Japan's prime minister today called for a boost to the country's defences in the face of North Korean threats, warning that Tokyo needs to be able to protect itself.
The call is a common refrain from nationalist leader Shinzo Abe, who has long advocated a stiffening of Japan's military posture, despite its officially pacifist constitution.
In a speech to senior officers of the Self-Defense Forces -- Japan's name for the military -- Abe said: "No one else will protect you if you don't have the mindset of protecting yourself."
"We have to take all appropriate measures against (incidents such as) North Korea's missile launch over Japan," added the premier, who said he had asked his defence minister to draw up a blueprint for Japan's medium-term defence strategy.

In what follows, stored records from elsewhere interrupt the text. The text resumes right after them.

-- ==== Sys2Proof/Config.lean ====
section
/-! DEFINITION. What a design fixes and no run changes: the parameters of 00_scope.md R6, and the types of the template ROM
(10_state.md R21, 30_encoding.md R80 to R84). The ROM is a parameter of the step relation, not a state field (R21); the
default ROM itself stands in Machine/Rom.lean. BUF_LEN_W is the width argument w of Offset and of every type built on it. -/

namespace Sys2Proof

namespace Config

/-- The longest byte_length LEN_W = 4 bits can hold (R6, R98). -/
abbrev maxLength : Nat := 15

/-- BUF's offsets are 0 .. 2^BUF_LEN_W - 2 (10_state.md R22), so this is the number of bytes BUF has. -/
abbrev bufSize (w : Nat := 16) : Nat := 2 ^ w - 1

/-- What a byte of BUF that nothing has written reads as.
DESIGN CHOICE (log 1): the spec leaves BUF unspecified after reset (R50, U5). -/
abbrev unwrittenByte : Byte := 0

end Config

/-- The ten keys of the resolved-field registers (10_state.md R31). -/
inductive Key where
  | d | w | s | v | z | mod | reg | rm | dlo | dhi
deriving DecidableEq, Repr

/-- The closed set of thirteen field kinds (30_encoding.md R80). -/
inductive FieldKind where
  | literal | direction | signExtend | width | shiftCount | repeatPrefix | addressingMode | register | registerOrMemory
  | dataLow | dataHigh | impliedWidth | impliedDirection
deriving DecidableEq, Repr

/-- A field descriptor (30_encoding.md R82): kind, bit_width, bit_shift and value, the last three as wide as the
descriptor word of R84 holds them. -/
structure Descriptor where
  kind : FieldKind
  width : BitVec 4
  shift : BitVec 3
  value : BitVec 8
deriving DecidableEq, Repr

/-- A template (30_encoding.md R83): an opcode tag and its descriptors in decode order; nf is their number. -/
structure Template where
  tag : BitVec 8
  fields : List Descriptor
deriving DecidableEq, Repr

/-- What the design fixes (00_scope.md R6; 93_implementation_defined.md U18, U19), BUF_LEN_W apart. -/
structure Design where
  /-- TEMPLATE_ROM, in registration order; NT is its length -/
  rom : List Template
  /-- DIRECT_ADDR_RM -/
  directAddrRm : BitVec 3
  /-- MAX_TEMPLATES, the ROM capacity in templates -/
  maxTemplates : Nat := 16
  /-- MAX_FIELDS, the field descriptors one template may have -/
  maxFields : Nat := 8
deriving DecidableEq, Repr

/-- The construction checks by name (30_encoding.md R89 to R99), the argument of TemplateConfigurationError. -/
inductive Check where
  | kind | width | literal | implied | group | shift | anchor | unique | modrm | size | data
deriving DecidableEq, Repr

/-- Why a ROM image is no ROM: a construction check fails (30_encoding.md R100), a reserved bit is not 0 (R84,
93_implementation_defined.md U13), or a header's nf is not the number of descriptor words after it (R84). -/
inductive RomError where
  | check (c : Check)
  | reservedBits
  | fieldCount
deriving DecidableEq, Repr

end Sys2Proof
end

Abe, who moved quickly after the election of Donald Trump to keep the mercurial US president close, said that "strengthening the Japan-US alliance is vital" to ensure regional stability.
"We have to deter North Korea's repeated provocative acts," he said, noting recent joint drills with the United States in the Sea of Japan and defence cooperation with like- minded countries including Australia.

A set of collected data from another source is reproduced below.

-- ==== Sys2Proof/Laws/Elements.lean ====
section
/-! SUPPORT. The resolved-field registers and the field elements (10_state.md R31, 41_field_elements.md): what each can do,
said once, so that nothing above them unfolds an element. -/

namespace Sys2Proof.Machine

variable {w : Nat}

/-! ### F and P -/

theorem keyIndex_inj {k k' : Key} (h : keyIndex k = keyIndex k') : k = k' := by
  cases k <;> cases k' <;> first | rfl | simp [keyIndex] at h

theorem FieldRegs.has_put_same (f : FieldRegs) (k : Key) (v : BitVec 16) : (f.put k v).has k = true := by
  cases k <;> simp [FieldRegs.put, FieldRegs.has, markPresent, keyIndex]

theorem FieldRegs.has_put_other (f : FieldRegs) {k k' : Key} (v : BitVec 16) (h : k' ≠ k) :
    (f.put k v).has k' = f.has k' := by
  have hi : keyIndex k ≠ keyIndex k' := fun e => h (keyIndex_inj e).symm
  have : (f.put k v).present = markPresent k f.present := by cases k <;> rfl
  simp only [FieldRegs.has, this, markPresent, BitVec.getLsbD_or, BitVec.getLsbD_twoPow]
  simp [hi]

theorem FieldRegs.get_put_other (f : FieldRegs) {k k' : Key} (v : BitVec 16) (h : k' ≠ k) :
    (f.put k v).get k' = f.get k' := by
  cases k <;> cases k' <;> first | rfl | exact absurd rfl h

/-- F[k] reads back a value that fits it. -/
theorem FieldRegs.get_put_same (f : FieldRegs) (k : Key) {v : BitVec 16} (h : v.toNat < 2 ^ keyWidth k) :
    (f.put k v).get k = v.setWidth 8 := by
  apply BitVec.eq_of_toNat_eq
  cases k <;> simp only [keyWidth] at h <;> simp [FieldRegs.put, FieldRegs.get] <;> omega

theorem FieldRegs.absentZero_iff (f : FieldRegs) : f.absentZero = true ↔ ∀ k, f.has k = true ∨ f.get k = 0 := by
  simp only [FieldRegs.absentZero, List.all_cons, List.all_nil, Bool.and_true, Bool.and_eq_true, Bool.or_eq_true, beq_iff_eq]
  constructor
  · rintro ⟨h0, h1, h2, h3, h4, h5, h6, h7, h8, h9⟩ k
    cases k <;> assumption
  · intro h
    exact ⟨h _, h _, h _, h _, h _, h _, h _, h _, h _, h _⟩

/-- Writing a field register keeps the absent ones 0. -/
theorem FieldRegs.absentZero_put {f : FieldRegs} (k : Key) (v : BitVec 16) (h : f.absentZero = true) :
    (f.put k v).absentZero = true := by
  rw [FieldRegs.absentZero_iff] at h ⊢
  intro k'
  by_cases hk : k' = k
  · subst hk
    exact .inl (FieldRegs.has_put_same f k' v)
  · rw [FieldRegs.has_put_other f v hk, FieldRegs.get_put_other f v hk]
    exact h k'

/-! ### Outcomes of an attempt -/

@[simp] theorem Attempt.isOk_ok (h : Hidden w) : (Attempt.ok h).isOk = true := rfl
@[simp] theorem Attempt.isOk_fail (e : AttemptFail) (h : Hidden w) : (Attempt.fail e h).isOk = false := rfl
@[simp] theorem Attempt.isEoi_ok (h : Hidden w) : (Attempt.ok h).isEoi = false := rfl
@[simp] theorem Attempt.isEoi_eoi (h : Hidden w) : (Attempt.fail .eoi h).isEoi = true := rfl
@[simp] theorem Attempt.isEoi_mismatch (h : Hidden w) : (Attempt.fail .mismatch h).isEoi = false := rfl
@[simp] theorem Attempt.hidden_ok (h : Hidden w) : (Attempt.ok h).hidden = h := rfl
@[simp] theorem Attempt.hidden_fail (e : AttemptFail) (h : Hidden w) : (Attempt.fail e h).hidden = h := rfl

/-! ### What one element can do -/

/-- What an element that reads a field can do (41_field_elements.md R150): fail by EOI with no change, or fill its key. -/
theorem readField_cases (inp : Input w) (k : Key) (n : Fin 17) (h : Hidden w) :
    (remaining inp h.cur < n.val ∧ readField inp k n h = .fail .eoi h) ∨
    (∃ v c, consumeBits inp h.cur n = some (v, c) ∧
      readField inp k n h = .ok { h with cur := c, regs := h.regs.put k v }) := by
  unfold readField
  cases hc : consumeBits inp h.cur n with
  | none => exact .inl ⟨consumeBits_eq_none.1 hc, rfl⟩
  | some p => exact .inr ⟨p.1, p.2, rfl, rfl⟩

/-- What a Literal can do (41_field_elements.md R151). -/
theorem literalElement_cases (inp : Input w) (n : BitVec 4) (x : BitVec 8) (h : Hidden w) :
    (remaining inp h.cur < n.toNat ∧ literalElement inp n x h = .fail .eoi h) ∨
    (∃ v c, consumeBits inp h.cur (widthRequest n) = some (v, c) ∧
      ((v = x.setWidth 16 ∧ literalElement inp n x h = .ok { h with cur := c }) ∨
       (v ≠ x.setWidth 16 ∧ literalElement inp n x h = .fail .mismatch { h with cur := c }))) := by
  unfold literalElement
  cases hc : consumeBits inp h.cur (widthRequest n) with
  | none => exact .inl ⟨by simpa [widthRequest] using consumeBits_eq_none.1 hc, rfl⟩
  | some p =>
    refine .inr ⟨p.1, p.2, rfl, ?_⟩
    by_cases hv : p.1 = x.setWidth 16
    · exact .inl ⟨hv, by simp [hv]⟩
    · exact .inr ⟨hv, by simp [hv]⟩

/-- The four shapes of an element: it reads a field of its kind's width, compares a literal, writes a constant, or is a
DataHigh that reads nothing. -/
theorem element_shape (inp : Input w) (d : Descriptor) (h : Hidden w) :
    (∃ k n, kindWidth d.kind = some n.val ∧ isImplied d.kind = false ∧ n.val ≤ 8 ∧ element inp d h = readField inp k n h) ∨
    (d.kind = .literal ∧ element inp d h = literalElement inp d.width d.value h) ∨
    (∃ k, isImplied d.kind = true ∧ element inp d h = impliedElement k d.value h) ∨
    (d.kind = .dataHigh ∧ dataHighConsumes h.regs = false ∧ element inp d h = .ok h) := by
  cases hk : d.kind with
  | literal => exact .inr (.inl ⟨rfl, by simp only [element, hk]⟩)
  | direction => exact .inl ⟨.d, 1, rfl, rfl, by decide, by simp only [element, hk]⟩
  | signExtend => exact .inl ⟨.s, 1, rfl, rfl, by decide, by simp only [element, hk]⟩
  | width => exact .inl ⟨.w, 1, rfl, rfl, by decide, by simp only [element, hk]⟩
  | shiftCount => exact .inl ⟨.v, 1, rfl, rfl, by decide, by simp only [element, hk]⟩
  | repeatPrefix => exact .inl ⟨.z, 1, rfl, rfl, by decide, by simp only [element, hk]⟩
  | addressingMode => exact .inl ⟨.mod, 2, rfl, rfl, by decide, by simp only [element, hk]⟩
  | register => exact .inl ⟨.reg, 3, rfl, rfl, by decide, by simp only [element, hk]⟩
  | registerOrMemory => exact .inl ⟨.rm, 3, rfl, rfl, by decide, by simp only [element, hk]⟩
  | dataLow => exact .inl ⟨.dlo, 8, rfl, rfl, by decide, by simp only [element, hk]⟩
  | dataHigh =>
    cases hc : dataHighConsumes h.regs with
    | true => exact .inl ⟨.dhi, 8, rfl, rfl, by decide, by simp only [element, hk, hc, if_true]⟩
    | false => exact .inr (.inr (.inr ⟨rfl, rfl, by simp [element, hk, hc]⟩))
  | impliedWidth => exact .inr (.inr (.inl ⟨.w, rfl, by simp only [element, hk]⟩))
  | impliedDirection => exact .inr (.inr (.inl ⟨.d, rfl, by simp only [element, hk]⟩))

Abe's comments come as the US pushes for the United Nations Security Council to vote on harsher sanctions on North Korea.
Diplomats said that a new draft resolution circulated recently is slightly less tough than the original but includes a "progressive" oil embargo on Pyongyang.
Speaking at the same meeting, Defence Minister Itsunori Onodera said he hoped to quickly introduce Aegis Ashore, a land-based version of the maritime Aegis missile-defence system.